Exercise details
Nothing below is to be printed except the lines between the line holding "let s1 := (portSubs" and the line holding "def bufMoved (pair", inclusive, each exactly as it appears.

Source information
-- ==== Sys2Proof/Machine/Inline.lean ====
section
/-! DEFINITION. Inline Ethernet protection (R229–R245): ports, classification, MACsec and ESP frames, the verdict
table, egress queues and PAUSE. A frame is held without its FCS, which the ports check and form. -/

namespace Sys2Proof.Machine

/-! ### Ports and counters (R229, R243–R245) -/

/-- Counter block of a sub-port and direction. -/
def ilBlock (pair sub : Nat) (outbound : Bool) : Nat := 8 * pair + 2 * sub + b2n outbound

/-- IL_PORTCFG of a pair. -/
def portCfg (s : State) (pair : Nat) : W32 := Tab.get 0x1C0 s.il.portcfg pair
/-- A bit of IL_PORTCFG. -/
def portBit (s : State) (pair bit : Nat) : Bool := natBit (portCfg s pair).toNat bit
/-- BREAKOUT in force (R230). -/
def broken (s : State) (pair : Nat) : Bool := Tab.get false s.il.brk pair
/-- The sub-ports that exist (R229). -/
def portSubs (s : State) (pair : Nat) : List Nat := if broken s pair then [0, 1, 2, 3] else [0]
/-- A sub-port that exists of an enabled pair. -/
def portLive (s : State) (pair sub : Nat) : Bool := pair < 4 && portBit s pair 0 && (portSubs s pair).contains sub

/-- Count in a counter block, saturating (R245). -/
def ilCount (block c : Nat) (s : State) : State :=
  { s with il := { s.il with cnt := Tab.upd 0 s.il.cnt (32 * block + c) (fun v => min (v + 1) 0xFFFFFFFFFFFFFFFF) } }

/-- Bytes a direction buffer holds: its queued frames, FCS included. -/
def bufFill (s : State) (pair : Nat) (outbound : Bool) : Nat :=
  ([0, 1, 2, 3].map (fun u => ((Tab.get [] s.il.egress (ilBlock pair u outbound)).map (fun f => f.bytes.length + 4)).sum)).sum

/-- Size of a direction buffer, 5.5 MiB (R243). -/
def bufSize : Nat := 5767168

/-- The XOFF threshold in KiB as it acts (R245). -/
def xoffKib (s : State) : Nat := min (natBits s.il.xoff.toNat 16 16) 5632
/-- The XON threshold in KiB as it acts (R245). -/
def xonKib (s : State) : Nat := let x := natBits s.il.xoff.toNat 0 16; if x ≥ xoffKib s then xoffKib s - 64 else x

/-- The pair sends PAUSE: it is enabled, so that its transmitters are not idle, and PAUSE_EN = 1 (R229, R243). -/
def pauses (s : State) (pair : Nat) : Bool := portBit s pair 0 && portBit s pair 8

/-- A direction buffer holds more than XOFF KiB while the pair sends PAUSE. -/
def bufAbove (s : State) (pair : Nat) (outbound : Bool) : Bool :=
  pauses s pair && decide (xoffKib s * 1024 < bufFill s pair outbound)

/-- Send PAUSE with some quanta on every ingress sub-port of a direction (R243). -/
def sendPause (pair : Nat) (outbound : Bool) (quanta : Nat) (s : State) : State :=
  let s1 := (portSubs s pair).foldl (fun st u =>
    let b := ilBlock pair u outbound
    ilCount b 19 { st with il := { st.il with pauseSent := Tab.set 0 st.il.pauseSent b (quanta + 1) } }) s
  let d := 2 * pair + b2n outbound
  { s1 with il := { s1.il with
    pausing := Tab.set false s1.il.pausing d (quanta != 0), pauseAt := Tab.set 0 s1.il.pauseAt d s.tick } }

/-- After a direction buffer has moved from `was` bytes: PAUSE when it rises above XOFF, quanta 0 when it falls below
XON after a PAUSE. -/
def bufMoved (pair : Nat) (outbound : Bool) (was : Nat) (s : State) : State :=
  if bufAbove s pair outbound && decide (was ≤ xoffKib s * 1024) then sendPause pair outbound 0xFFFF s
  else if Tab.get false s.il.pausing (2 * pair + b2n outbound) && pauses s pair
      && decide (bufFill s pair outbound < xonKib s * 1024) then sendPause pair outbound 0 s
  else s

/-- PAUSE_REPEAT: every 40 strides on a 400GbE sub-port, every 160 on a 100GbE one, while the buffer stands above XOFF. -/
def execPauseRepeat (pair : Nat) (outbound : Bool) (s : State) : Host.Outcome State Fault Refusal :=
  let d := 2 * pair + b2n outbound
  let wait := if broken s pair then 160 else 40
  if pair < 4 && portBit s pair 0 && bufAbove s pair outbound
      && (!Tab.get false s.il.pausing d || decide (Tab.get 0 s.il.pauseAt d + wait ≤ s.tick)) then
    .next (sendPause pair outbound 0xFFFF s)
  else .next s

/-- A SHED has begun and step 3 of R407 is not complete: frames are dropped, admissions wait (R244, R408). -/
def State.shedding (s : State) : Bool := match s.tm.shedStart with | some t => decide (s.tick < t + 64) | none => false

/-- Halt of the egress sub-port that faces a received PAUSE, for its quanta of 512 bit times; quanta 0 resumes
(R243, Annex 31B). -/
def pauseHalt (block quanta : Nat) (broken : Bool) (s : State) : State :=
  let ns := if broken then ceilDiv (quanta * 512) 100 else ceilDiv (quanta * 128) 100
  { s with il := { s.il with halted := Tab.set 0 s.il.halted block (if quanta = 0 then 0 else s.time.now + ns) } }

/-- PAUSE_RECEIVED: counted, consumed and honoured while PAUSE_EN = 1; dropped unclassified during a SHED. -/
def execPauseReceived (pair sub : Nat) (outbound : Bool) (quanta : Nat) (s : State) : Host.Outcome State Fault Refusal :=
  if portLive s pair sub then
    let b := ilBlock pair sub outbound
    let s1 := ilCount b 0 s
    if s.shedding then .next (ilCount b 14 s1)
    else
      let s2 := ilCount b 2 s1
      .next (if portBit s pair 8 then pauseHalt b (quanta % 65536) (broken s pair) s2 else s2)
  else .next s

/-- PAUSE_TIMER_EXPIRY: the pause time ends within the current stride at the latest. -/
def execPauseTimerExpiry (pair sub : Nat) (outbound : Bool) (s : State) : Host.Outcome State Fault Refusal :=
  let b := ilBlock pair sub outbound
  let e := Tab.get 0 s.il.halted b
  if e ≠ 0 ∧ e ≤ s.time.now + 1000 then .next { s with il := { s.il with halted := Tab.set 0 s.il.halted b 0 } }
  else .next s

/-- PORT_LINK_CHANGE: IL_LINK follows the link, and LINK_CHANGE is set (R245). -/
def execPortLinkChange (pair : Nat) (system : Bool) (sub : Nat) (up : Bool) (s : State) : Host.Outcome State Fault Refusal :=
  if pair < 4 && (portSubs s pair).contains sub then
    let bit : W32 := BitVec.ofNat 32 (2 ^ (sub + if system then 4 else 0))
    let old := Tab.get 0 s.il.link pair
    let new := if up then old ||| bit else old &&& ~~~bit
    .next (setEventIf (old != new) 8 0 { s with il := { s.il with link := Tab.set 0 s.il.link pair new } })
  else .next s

Exercise answer
  let s1 := (portSubs s pair).foldl (fun st u =>
    let b := ilBlock pair u outbound
    ilCount b 19 { st with il := { st.il with pauseSent := Tab.set 0 st.il.pauseSent b (quanta + 1) } }) s
  let d := 2 * pair + b2n outbound
  { s1 with il := { s1.il with
    pausing := Tab.set false s1.il.pausing d (quanta != 0), pauseAt := Tab.set 0 s1.il.pauseAt d s.tick } }

/-- After a direction buffer has moved from `was` bytes: PAUSE when it rises above XOFF, quanta 0 when it falls below
XON after a PAUSE. -/
def bufMoved (pair : Nat) (outbound : Bool) (was : Nat) (s : State) : State :=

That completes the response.